I am grateful to one Amazon reviewer from California who had this to say:

There was an interesting profile of the author recently published in New Yorker magazine (April 25, 2011, p. 54-65). For me it made the book even richer by having first read the profile, to understand the interests, motivations, and background of the author. If you are interested in reading this book, you may enjoy reading the New Yorker profile first.

The whole article is online and you can read it here. Normally I’m not especially interested in the author and like to judge a book on its own merits but I did find this interesting especially the fact that wrote his first words at the age of two, on an Underwood typewriter. I was easily five before I got anywhere near my dad’s typewriter.

I expected to find some people who absolutely ate up everything Eagleman has to say and also those who were more cautious in what they chose to praise but this is a hard book to dislike and I certainly didn’t hate it. Probably the harshest opinion was one, again on Amazon, where the reviewer wrote the whole thing in capitals. This is the salient bit: “THE BOTTOM LINE IS THAT THIS IS A DANGEROUS BOOK WRTTTEN IN A FRIENDLY WAY; BUT REMEMEBER IT IS ONLY ONE VIEW OF HOW THE HUMAN BRAIN WORKS.(sic)”

If it comes to that this is a claim that could be levelled against so much literature in so many fields in the past from Freud on although I’m not sure how friendly Freud’s writing style was. If this review has piqued your interest, buy it, read it, make your own mind up or, if Eagleman is right (I really should be addressing all of this to your brain); he’s the one in charge anyway and has probably already made your mind up for you.

You can read an extract from the book here.

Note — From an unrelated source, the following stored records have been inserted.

/-! ## Firmware services, dictionary sessions, security, maintenance (16 to 19) -/

/-- A KDP session (17, R499): `id` 0 stands for the implicit session of a mailbox function. -/
structure Session where
  id       : Quad
  ch       : Channel
  expert   : Bool := false
  maxMsg   : Nat := 1244
  /-- highest sequence seen (17, R503) -/
  highest  : Option Half := none
  /-- last 32 responses: sequence, operation and what was answered, newest first (17, R503) -/
  held     : List (Half × Nat × Status × Nat × List Byte) := []
  /-- read snapshot: object and value (17, R494) -/
  snapshot : Option (Nat × List Byte) := none
  /-- time of the last request (17, R499) -/
  last     : Word := 0
deriving DecidableEq, Repr

/-- A write staging buffer (17, R495). -/
structure Staging where
  ch      : Channel
  session : Quad
  key     : Nat
  data    : List Byte
  /-- time of the last segment -/
  last    : Word := 0
deriving DecidableEq, Repr

/-- A DTLS association (17, R501). -/
structure Assoc where
  /-- the client's chain ends under expert_anchor, under basic_anchor -/
  expert : Bool
  basic  : Bool
  /-- low 32 bits of the peer's address -/
  peer   : Quad
  /-- the package's address that it runs on: 0 link-local, 1 ipv6_address, 2 ipv4_address -/
  addr   : Fin 3 := 0
deriving DecidableEq, Repr

/-- The dictionary's channels (17). -/
structure Kdp where
  /-- Sessions open, network, MCTP and implicit. 17 R499. Reset none -/
  sessions : List Session := []
  /-- Staging buffers. 17 R495. Reset none -/
  staging  : List Staging := []
  /-- DTLS associations by number, 8. 17 R501. Reset none -/
  assocs   : Tbl (Option Assoc) := []
  /-- Session id given last, 32 bits. 17 R499. Reset DESIGN CHOICE 0 (log 8) -/
  lastId   : Quad := 0
  /-- MCTP endpoint IDs: I3C (0) and PCIe VDM (1), 8 bits. 17 R506. Reset DESIGN CHOICE 0, none assigned (log 34) -/
  eid      : Tbl Nat := []
  /-- PLDM TID, 8 bits. 17 R508. Reset DESIGN CHOICE 0 (log 34) -/
  tid      : Byte := 0
  /-- SPDM secured sessions: binding, endpoint, expert. 19 R560. Reset none -/
  secured  : List (Bool × Nat × Bool) := []
  /-- DOMAIN objects: spine_directory's 136-byte records. 12 R358. Reset empty -/
  spineDir : List Byte := []
  /-- Bytes of an OCTETS object that a session wrote, key object. 17 R486. Reset: the object's default -/
  octets   : Tbl (List Byte) := []
deriving DecidableEq, Repr

/-- A debug breakpoint (19, R564). -/
structure Break where
  seat : Nat
  mask : Nat
  pc   : Quad
deriving DecidableEq, Repr

/-- Security (19). -/
structure Sec where
  /-- Fabric secret, 256 bits. 19 R555. Reset none -/
  fs       : Option Nat := none
  /-- Count of installs of the fabric secret, which names the one in effect. 19 R555. Reset 0 -/
  fsGen    : Nat := 0
  /-- Debug level, 2 bits. 19 R562. Reset LOCKED -/
  level    : Nat := 0
  /-- Tenant of a SEAT level. 19 R563. Reset 0 -/
  tenant   : Half := 0
  /-- debug_nonce, 256 bits: the number of its first free value (log 3). 19 R563. Reset: a fresh value -/
  nonce    : Nat := 0
  /-- Breakpoints, 4. 19 R564. Reset none -/
  breaks   : Tbl (Option Break) := []
  /-- Copy A of the field row, 256 fuses: svn_fuses [127:0], root_revoked [131:128]. 19 R547, Table 19-2. Reset 0 -/
  rowA     : BitVec 256 := 0
  /-- Copy B of the field row, 256 fuses. 19 R547, Table 19-2. Reset 0 -/
  rowB     : BitVec 256 := 0
  /-- Copy C of the field row, 256 fuses. 19 R547, Table 19-2. Reset 0 -/
  rowC     : BitVec 256 := 0
  /-- Unique device secret, 32 bytes of the secret fuse bank; only the key unit reads it. 19 R546. Reset DESIGN CHOICE zeros (log 164) -/
  uds      : List Byte := List.replicate 32 0
  /-- One-time area of ED_W, 4 KiB: the device certificate. 19 R546. Reset DESIGN CHOICE blank (log 164) -/
  cert     : List Byte := []
deriving DecidableEq, Repr

/-- A dummy range that this package hosts (18, R530, R554). -/
structure Hosted where
  pos    : Nat
  serial : Word
  seat   : Nat
  tenant : Half
  base   : Nat
  length : Nat
  /-- closed, and the time at which its scrub ends (19, R554) -/
  scrub  : Option Nat := none
deriving DecidableEq, Repr

/-- The journal record in keeper retention SRAM (18, Table 18-17). -/
structure Journal where
  /-- 0 none, 1 repair, 2 live update -/
  kind    : Nat := 0
  step    : Nat := 0
  attempt : Nat := 0
  stack   : Nat := 0
  channel : Nat := 0
  pseudo  : Nat := 0
  bank    : Nat := 0
  row     : Nat := 0
  moved   : Nat := 0
  started : Word := 0
  /-- repair: seat, tenant and incarnation of up to 4 seats -/
  seats   : List (Nat × Half × Quad) := []
  /-- live update: stage address and SHA-384 of the image -/
  stage   : Nat := 0
  digest  : Nat := 0
deriving DecidableEq, Repr

/-- A restore or a dummy query in progress (18, R536, R537). -/
structure Restore where
  seat   : Nat
  /-- mode 0 by epoch, 1 by heartbeat, 2 query, and its value -/
  mode   : Nat
  value  : Nat
  /-- 0 DUMMY_OPEN sent; 1, 3 the commit record of A, B; 2, 4 its seat page and manifest; 5 the pages; 6 every page is written -/
  phase  : Nat := 0
  /-- bytes of the item that is being read, and whether a sector of them was poisoned -/
  buf    : List Byte := []
  bad    : Bool := false
  /-- commit record, seat page and manifest of each half that is valid -/
  halves : Tbl (Option (List Byte)) := []
  half   : Nat := 0
  page   : Nat := 0
  written : Nat := 0
deriving DecidableEq, Repr
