-- ==== Sys2Proof/Machine/MemOps.lean ====
section
/-! DEFINITION. The memories (08): the device address map, bands and interleave, written bits, poison marks, key slots,
and the one operation that reads bytes and the one that writes them. -/

namespace Sys2Proof.Machine

/-! ## The device address map (08, Tables 8-1 and 8-8) -/

/-- Bytes of populated slab. -/
def slabSize : Nat := 0x0A000000
/-- First device address of the slabs. -/
def slabBase : Nat := 0xC000000000
/-- First device address of the near tiers. -/
def nearBase : Nat := 0x8000000000
/-- First device address beyond the far tier. -/
def farEnd : Nat := 0x6000000000
/-- Bytes of one far-tier stack. -/
def stackSize : Nat := 0xC00000000

/-- The target of a local device address (08, Table 8-8). -/
inductive Target8 where
  | far (band : Nat)
  | near (cd : Nat)
  | slab (cd : Nat)
  | sync
  | control
  | unmapped
deriving DecidableEq, Repr

/-- The target that a device address with route 0x00 selects (08, R244). -/
def target (a : Nat) : Target8 :=
  if a < farEnd then .far (a / 0x200000000)
  else if nearBase ≤ a && a < nearBase + 8 * 0x200000000 then .near ((a - nearBase) / 0x200000000)
  else if slabBase ≤ a && a < slabBase + 8 * 0x10000000 && (a - slabBase) % 0x10000000 < slabSize then
    .slab ((a - slabBase) / 0x10000000)
  else if 0xE000000000 ≤ a && a < 0xF000000000 then .sync
  else if 0xF000000000 ≤ a && a < 0x10000000000 then .control
  else .unmapped

/-- The memory that a target lies in: the far tier as a whole, one near tier, one slab. -/
def memOf : Target8 → Option (Nat × Nat)
  | .far _ => some (0, 0)
  | .near n => some (1, n)
  | .slab n => some (2, n)
  | _ => none

/-- A range lies wholly in one memory of the package (08, R244). -/
def inOneMem (a len : Nat) : Bool :=
  len == 0 || ((memOf (target a)).isSome && memOf (target a) == memOf (target (a + len - 1)) && a + len ≤ 0x10000000000)

/-- A range lies wholly in the far tier. -/
def inFar (a len : Nat) : Bool := decide (a + len ≤ farEnd)

/-- Stack and stack offset of a far-tier device address (08, R230). -/
def stackOf (mode : BitVec 48) (a : Nat) : Nat × Nat :=
  let b := a / 0x200000000
  if mode.getLsbD b then (bits a 30 3, b * 0x40000000 + bits a 0 30)
  else (bits a 12 3, b * 0x40000000 + bits a 15 18 * 0x1000 + bits a 0 12)

/-- The CD that controls the memory at a local device address; 8 for none (08, Table 8-8, R236). -/
def memCd (mode : BitVec 48) (a : Nat) : Nat :=
  match target a with
  | .near n | .slab n => n
  | .far _ => (stackOf mode a).1
  | _ => 8

/-- The physical cell of a device address: far-tier bytes by stack and stack offset, the others by address. -/
def cellOf (mode : BitVec 48) (a : Nat) : Nat :=
  if a < farEnd then (stackOf mode a).1 * stackSize + (stackOf mode a).2 else a

/-- The slab row of a device address, counted over all eight slabs. -/
def rowOf (a : Nat) : Nat := (a - slabBase) / 0x10000000 * 327680 + (a - slabBase) % 0x10000000 / 512

/-- The device address of slab offset `off` of a CD. -/
def slabAddr (cd off : Nat) : Nat := slabBase + cd * 0x10000000 + off

def isSlab (a : Nat) : Bool := match target a with | .slab _ => true | _ => false

/-! ## Keys (08, R243) -/

/-- The key now in a slot: slot and generation together. -/
def State.keyOf (s : State) (slot : Nat) : Nat := slot + 256 * Tbl.get 0 s.keyGen slot

/-! ## Reading -/

/-- A byte with the poison mark of its sector (08, R241). -/
abbrev PByte := Byte × Bool

/-- The stored byte of a cell. -/
def Memory.cell (m : Memory) (c : Nat) : Byte := Tbl.get 0 m.mem c

/-- The byte at local device address `a`, read under key `key`: an unwritten slab row reads as zero with no poison mark
(08, R223); a far-tier sector written under another key yields other bytes (R243). -/
def Memory.read1 (m : Memory) (key a : Nat) : PByte :=
  if isSlab a && !(Tbl.get false m.written (rowOf a)) then (0, false)
  else
    let c := cellOf m.bandMode a
    let p := Tbl.get false m.poison (c / 64)
    if a < farEnd && Tbl.get 0 m.sectorKey (c / 64) ≠ key then
      (Config.otherKeyByte (Tbl.get 0 m.sectorKey (c / 64)) key c ((List.range 16).map fun i => m.cell (c / 16 * 16 + i)), p)
    else (m.cell c, p)

/-- `len` bytes from local device address `a`. -/
def Memory.read (m : Memory) (key a : Nat) : Nat → List PByte
  | 0 => []
  | n + 1 => m.read1 key a :: Memory.read m key (a + 1) n

/-! ## Writing -/

/-- Store one byte in a cell; the list keeps its canonical form. -/
def Memory.put1 (m : Memory) (c : Nat) (b : Byte) : Memory := { m with mem := Tbl.set 0 m.mem c b }

/-- The first write to a slab row in a play sets its written bit and zero-fills the row (08, R223). -/
def Memory.openRow (m : Memory) (a : Nat) : Memory :=
  if Tbl.get false m.written (rowOf a) then m
  else
    let lo := a / 512 * 512
    { m with
      written := Tbl.set false m.written (rowOf a) true
      mem := m.mem.filter fun e => !(decide (lo ≤ e.1) && decide (e.1 < lo + 512))
      poison := m.poison.filter fun e => !(decide (lo / 64 ≤ e.1) && decide (e.1 < lo / 64 + 8)) }

/-- A far-tier sector becomes encrypted under `key`: the bytes outside `[lo, hi)` are what that key reads there. -/
def Memory.rekey (m : Memory) (key sec lo hi : Nat) : Memory :=
  let c := cellOf m.bandMode (sec * 64)
  if Tbl.get 0 m.sectorKey (c / 64) = key then m
  else
    let m' := (List.range 64).foldl (fun m' i =>
      if lo ≤ sec * 64 + i && sec * 64 + i < hi then m' else m'.put1 (c + i) (m.read1 key (sec * 64 + i)).1) m
    { m' with sectorKey := Tbl.set 0 m'.sectorKey (c / 64) key }

/-- Sectors (by device address / 64) that a range touches. -/
def sectors (a len : Nat) : List Nat :=
  if len = 0 then [] else (List.range ((a + len - 1) / 64 - a / 64 + 1)).map (· + a / 64)

/-- Rows (by device address / 512) that a range touches. -/
def rows (a len : Nat) : List Nat :=
  if len = 0 then [] else (List.range ((a + len - 1) / 512 - a / 512 + 1)).map (· + a / 512)

/-- Store bytes one after another. -/
def Memory.putAll (m : Memory) (a : Nat) : List PByte → Memory
  | [] => m
  | b :: t => (m.put1 (cellOf m.bandMode a) b.1).putAll (a + 1) t

/-- The poison mark of sector `sec` after a write of `bs` at `a` (08, R241). -/
def Memory.markSector (m : Memory) (a : Nat) (bs : List PByte) (sec : Nat) : Memory :=
  let c := cellOf m.bandMode (sec * 64) / 64
  let part := (bs.drop (sec * 64 - a)).take (min (sec * 64 + 64 - a) 64)
  let full := a ≤ sec * 64 && sec * 64 + 64 ≤ a + bs.length
  { m with poison := Tbl.set false m.poison c (part.any (·.2) || (!full && Tbl.get false m.poison c)) }

/-- Stamp the 64 KiB pages of a range as written (18, R534). -/
def Memory.stampPages (m : Memory) (a len : Nat) : Memory :=
  { m with
    stamp := m.stamp + 1
    pageStamp := (List.range ((a + len - 1) / 65536 - a / 65536 + 1)).foldl
      (fun t i => Tbl.set 0 t (a / 65536 + i) (m.stamp + 1)) m.pageStamp }

/-- Write bytes at local device address `a` under key `key`: nothing unless the range lies in one memory (08, R244). -/
def Memory.write (m : Memory) (key a : Nat) (bs : List PByte) : Memory :=
  if bs.length = 0 || !inOneMem a bs.length then m
  else
    let m := if isSlab a then (rows a bs.length).foldl (fun m r => m.openRow (r * 512)) m else m
    let m := if a < farEnd then (sectors a bs.length).foldl (fun m x => m.rekey key x a (a + bs.length)) m else m
    let m := (sectors a bs.length).foldl (fun m x => m.markSector a bs x) (m.putAll a bs)
    if isSlab a then m else m.stampPages a bs.length

def State.readMem (s : State) (key a len : Nat) : List PByte := s.memory.read key a len

/-- Bytes of a range under the key now in `slot`; outside every memory, poisoned zeros (08, R244). -/
def State.readSlot (s : State) (slot a len : Nat) : List PByte :=
  if inOneMem a len then s.memory.read (s.keyOf slot) a len else List.replicate len (0, true)

/-- Write a range under the key now in `slot`. -/
def State.writeSlot (s : State) (slot a : Nat) (bs : List PByte) : State :=
  { s with memory := s.memory.write (s.keyOf slot) a bs }

/-- Bytes that carry no poison. -/
def good (bs : List Byte) : List PByte := bs.map fun b => (b, false)
/-- Any byte of a read is poisoned. -/
def anyPoison (bs : List PByte) : Bool := bs.any (·.2)
/-- The plain bytes of a read. -/
def plain (bs : List PByte) : List Byte := bs.map (·.1)

/-- Zero a range: memory, poison marks, and the key under which it is written (19, R553). -/
def Memory.zeroRange (m : Memory) (key a len : Nat) : Memory :=
  let cells := fun (c : Nat) => (List.range ((len + 4095) / 4096 + 1)).any fun i =>
    let lo := max a ((a / 4096 + i) * 4096)
    let hi := min (a + len) ((a / 4096 + i + 1) * 4096)
    lo < hi && cellOf m.bandMode lo ≤ c && c < cellOf m.bandMode lo + (hi - lo)
  { m with
    mem := m.mem.filter fun e => !cells e.1
    poison := m.poison.filter fun e => !cells (e.1 * 64)
    sectorKey :=
      if key = 0 then Tbl.mapAll 0 (fun k v => if cells (k * 64) then 0 else v) m.sectorKey
      else (sectors a len).foldl (fun t x => Tbl.set 0 t (cellOf m.bandMode (x * 64) / 64) key) m.sectorKey }

/-- All written bits of the eight slabs are cleared (08, R223). -/
def Memory.clearWritten (m : Memory) : Memory := { m with written := [] }

/-! ## Segment windows (02, R41) -/

/-- The kinds of access that a window's rights allow (02, Table 2-13). -/
inductive Acc where
  | r | w | x | c
deriving DecidableEq, Repr

def allows (w : Window) : Acc → Bool
  | .r => w.r | .w => w.w | .x => w.x | .c => w.c

/-- Translate a seat access: the 56-bit device address and the window's k bit, or none for a window fault (02, R41). -/
def translate (e : Entry) (addr len : Nat) (k : Acc) : Option (Nat × Bool) :=
  if 2 ^ 48 ≤ addr then none
  else
    let w := e.windows.getD (addr / 2 ^ 44) {}
    let off := addr % 2 ^ 44
    if w.size = 0 || w.size < off + len then none
    else if allows w k then some (w.base + off, w.k) else none

/-- The window of a seat address (18, report 0x0101, d2). -/
def windowOf (addr : Nat) : Nat := addr / 2 ^ 44 % 16

/-- The key slot of a seat access through a window (08, R243). -/
def slotOf (e : Entry) (k : Bool) : Nat := if k then e.keySlot else 0

/-- The route of a device address (08, R245). -/
def routeOf (dev : Nat) : Nat := dev / 2 ^ 48

end Sys2Proof.Machine
end

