/-- The RW fields of a 512-byte entry (02, Table 2-12). -/
def parseEntry (raw : List Byte) : Entry :=
  { format := field raw 1 1, tenant := BitVec.ofNat 16 (field raw 2 2), owner := field raw 4 1, prio := field raw 5 1 % 8
    balance := bit (field raw 6 1) 0, resetWindow := field raw 0x0E 2, resetLimit := field raw 0x10 1
    keySlot := field raw 0x11 1, heartbeat := field raw 0x12 2, deckHandle := field raw 0x20 8
    contextArea := field raw 0x28 8, cdBase := field raw 0x30 2, cdCount := field raw 0x32 2, pkgBase := field raw 0x34 2
    pkgCount := field raw 0x36 2, lockBase := field raw 0x38 2, lockCount := field raw 0x3A 2, mbxQuota := field raw 0x3C 2
    groupQuota := field raw 0x3E 2, playQuota := field raw 0x40 8, buddy := field raw 0x50 1, epochPeriod := field raw 0x52 2
    dummyBase := field raw 0x58 8, dummyHalf := field raw 0x60 8, windows := (List.range 16).map (parseWindow raw) }

/-- Device address of the seat table (02, Table 2-10). -/
def State.tableAt (s : State) : Nat := s.host.tableBase.toNat * 0x10000
/-- Device address of entry `n`. -/
def State.entryAt (s : State) (n : Nat) : Nat := s.tableAt + 512 * n
/-- Number of entries. -/
def State.entries (s : State) : Nat := s.host.tableSize.toNat

/-- The bits of byte `i` of an entry that are not reserved (02, Tables 2-12 and 2-13). -/
def entryMask (i : Nat) : Nat :=
  if i < 0x80 then
    if i = 5 then 0x07
    else if i = 6 then 0x01
    else if (0x14 ≤ i && i < 0x18) || (0x48 ≤ i && i < 0x50) || i = 0x51 || (0x54 ≤ i && i < 0x58) || 0x70 ≤ i then 0
    else 0xFF
  else if i < 0x180 then
    match i % 16 with
    | 7 => 0 | 13 => 0x0F | 14 => 0x1F | 15 => 0
    | _ => 0xFF
  else 0

/-- An entry's bytes from byte `i` on, with the reserved ones 0 (00, R5). -/
def clearReserved (i : Nat) : List Byte → List Byte
  | [] => []
  | b :: t => (b &&& BitVec.ofNat 8 (entryMask i)) :: clearReserved (i + 1) t

/-- The entry bytes with the RO fields put in and what is reserved 0 (02, Table 2-12; 00, R5). -/
def patchEntry (i : SeatInfo) : List Byte :=
  let r := clearReserved 0 (padTo 512 i.raw)
  [BitVec.ofNat 8 (seatCode i.state)] ++ (r.drop 1).take 6 ++ [i.haltCause] ++ leBytes 4 i.inc.toNat
    ++ leBytes 2 i.resetCount.toNat ++ (r.drop 0x0E).take 10 ++ leBytes 8 i.windowStart.toNat ++ (r.drop 0x20).take 0x48
    ++ leBytes 8 i.lastEpoch.toNat ++ r.drop 0x70

/-- Write state and halt_cause of seat `n` into the table (02, R40). -/
def State.writeStateBytes (s : State) (n : Nat) : State :=
  let i := s.seat n
  (s.writeSlot 0 (s.entryAt n) (good [BitVec.ofNat 8 (seatCode i.state)])).writeSlot 0 (s.entryAt n + 7) (good [i.haltCause])

/-- The numbers that a context holds, in a fixed order; their layout in the context area is private (03, R58). -/
def ctxNumbers (c : Ctx) : List Nat :=
  (List.range 32).map (fun r => (Tbl.get 0 c.s r).toNat) ++ (List.range 16).map (fun r => (Tbl.get 0 c.g r).toNat)
    ++ (List.range 64).map (fun f => b2n (Tbl.get false c.f f))
    ++ (List.range 4).flatMap (fun l => let v := Tbl.get {} c.lc l; [b2n v.active, v.count.toNat, v.start.toNat, v.last.toNat, v.lastLen])
    ++ [c.pc.toNat, c.phase.toNat, c.vl.toNat, c.cyc.toNat]

/-- The 4,096 bytes of a context area: 3,712 bytes of private layout, then the conversion counters (03, R58; 04, R112). -/
def contextBytes (ctx : Tbl Ctx) (conv : Tbl Conv) : List Byte :=
  let nums := (List.range 8).flatMap fun c => ctxNumbers (Tbl.get {} ctx c)
  (List.range 3712).map (fun i => Config.contextByte nums i)
    ++ (List.range 32).flatMap (fun k => let v := Tbl.get {} conv k; leBytes 4 v.under ++ leBytes 4 v.sat ++ leBytes 4 v.nan)

/-- Heartbeat of a seat: its tally, 0 when it has none (02, Table 2-11). -/
def State.heartbeat (s : State) (n : Nat) : Nat :=
  let h := (s.seat n).entry.heartbeat
  if (s.seat n).state = .free || h = 0xFFFF then 0 else (Tbl.get 0 s.sync.pkgTally h).toNat

/-- A save or a load of seat `n`: the seat object shows its values from now on (17, Table 17-14). -/
def State.noteShown (s : State) (n : Nat) : State :=
  s.modSeat n fun i => { i with shown := {
    inc := i.inc, resetCount := i.resetCount, windowStart := i.windowStart, plays := i.plays, heartbeat := s.heartbeat n } }

/-- Write the whole entry of seat `n` back to the table (02, R40). -/
def State.writeEntry (s : State) (n : Nat) : State := s.writeSlot 0 (s.entryAt n) (good (patchEntry (s.seat n)))

/-- Write the whole entry and the context of seat `n` back to the table and its context area (02, R40, Table 2-17). -/
def State.writeBack (s : State) (n : Nat) : State :=
  let i := s.seat n
  ((s.noteShown n).writeEntry n).writeSlot 0 i.entry.contextArea (good (contextBytes i.ctx i.conv))

/-! ## Seats as a whole -/

/-- The seats that are not FREE, other than `n`. -/
def State.otherSeats (s : State) (n : Nat) : List (Nat × SeatInfo) :=
  s.seats.filter fun e => e.1 ≠ n && e.2.state ≠ .free
/-- The seats that are not FREE. -/
def State.liveSeats (s : State) : List (Nat × SeatInfo) := s.seats.filter fun e => e.2.state ≠ .free
/-- SEAT_CACHE_STATUS.occupied (02, Table 2-10). -/
def State.occupied (s : State) : Nat := (s.seats.filter fun e => e.2.cached).length
/-- SEAT_CACHE_STATUS.pinned (02, Table 2-10). -/
def State.pinnedCount (s : State) : Nat := (s.seats.filter fun e => e.2.pinned).length
/-- HIF_FUNC_INFO.seats_owned (02, Table 2-6). -/
def State.seatsOwned (s : State) (f : Nat) : Nat :=
  (s.seats.filter fun e => e.2.state ≠ .free && e.2.entry.owner == f).length

/-- The state that a seat shows to commands while a switch is in progress (02, R44). -/
def State.shown (s : State) (n : Nat) : SeatState :=
  let i := s.seat n
  if s.chosen = some n && i.cached && i.state = .seated then .playing else i.state

/-- Change a seat's state (and, when given, its halt cause): the table's bytes follow, and the event is appended
(02, R33, R40). -/
def State.setSeat (s : State) (n : Nat) (st : SeatState) (cause : Option Byte := none) : State :=
  let s := s.modSeat n fun i => { i with state := st, haltCause := cause.getD i.haltCause }
  (s.writeStateBytes n).appendEvent n

/-- Set a pending flag; the earliest keeps its place (02, R50). -/
def State.setPending (s : State) (n : Nat) : State :=
  if (s.seat n).pending.isSome then s
  else { (s.modSeat n fun i => { i with pending := some s.stamp }) with stamp := s.stamp + 1 }
def State.clearPending (s : State) (n : Nat) : State := s.modSeat n fun i => { i with pending := none }

/-- A seat is ready: pending set, SEATED or PARKED (02, section 2.6.1), and not waiting for its domains or release. -/
def ready (i : SeatInfo) : Bool :=
  i.pending.isSome && (i.state = .seated || i.state = .parked) && !i.folded && i.releasing.isNone

/-! ## Validation (02, R43; 19, R551) -/

def overlap (a la b lb : Nat) : Bool := decide (0 < la) && decide (0 < lb) && decide (a < b + lb) && decide (b < a + la)

/-- A window of size above 0 lies in one region of the address map, on a valid route, aligned (02, R43). -/
def windowOk (w : Window) : Bool :=
  w.size == 0 ||
  (w.low == 0 && w.size % 4096 == 0 &&
    (let rt := routeOf w.base
     if rt = 0 then inOneMem w.base w.size
     else (rt = 1 || (0x10 ≤ rt && rt ≤ 0x21)) && w.base % 2 ^ 48 + w.size ≤ 2 ^ 48))

/-- A local window covers part of a range. -/
def windowMeets (w : Window) (a len : Nat) : Bool := routeOf w.base == 0 && overlap w.base w.size a len

/-- The field and window checks of R43, as one bit. -/
def State.entryOk (s : State) (n : Nat) (e : Entry) : Bool :=
  e.format == 1 && e.tenant ≠ 0 && s.fnEnabled e.owner && decide (e.owner < 64)
  && decide (e.cdBase + e.cdCount ≤ 4096) && decide (e.pkgBase + e.pkgCount ≤ 16384) && decide (e.lockBase + e.lockCount ≤ 256)
  && (e.heartbeat == 0xFFFF || (decide (e.pkgBase ≤ e.heartbeat) && decide (e.heartbeat < e.pkgBase + e.pkgCount)))
  && e.keySlot ≠ 0 && inFar e.contextArea 4096 && e.contextArea % 4096 == 0
  && e.windows.all windowOk
  && e.windows.all (fun w => !windowMeets w s.tableAt (512 * s.entries) && !windowMeets w e.contextArea 4096
      && (s.otherSeats n).all fun o => !windowMeets w o.2.entry.contextArea 4096)
  && decide (e.deckHandle < 2 ^ 48) && (translate e e.deckHandle 512 .x).isSome
  && (match (s.seat n).deck with
      | none => true
      | some d => (s.seat n).state == .free || (translate e e.deckHandle d.size .x).isSome)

Let me leave you with a video of the author talking:

There’s also a video profile on the PBS site here but you can’t view it in the UK. There's also an audio podcast here and a radio interview here.


eaglemanDavid Eagleman grew up in New Mexico to a physician father and biology teacher mother, where he attended the Albuquerque Academy. An early experience of falling from a roof raised his interest in understanding the neural basis of time perception. As an undergraduate he majored in British and American Literature at Rice University, with his junior year abroad at Oxford University, graduating in 1993. He earned his PhD in Neuroscience at Baylor College of Medicine in 1998, followed by a postdoctoral fellowship at the Salk Institute. He serves on the editorial boards of the scientific journals PLoS One and Journal of Vision. He directs a neuroscience research laboratory at Baylor College of Medicine. Eagleman sits on several boards of arts organizations, and is the youngest member of the board of the Long Now Foundation. In 2011 he was named a Guggenheim Fellow. Eagleman has written several neuroscience books—including Unsolved Mysteries of the Brain; Dethronement: The Hidden Hegemony of the Unconscious Brain; The Dynamically Reorganizing Brain; Wednesday is Indigo Blue: Discovering the Brain of Synaesthesia, and a book of fiction titled Sum: Tales from the Afterlives.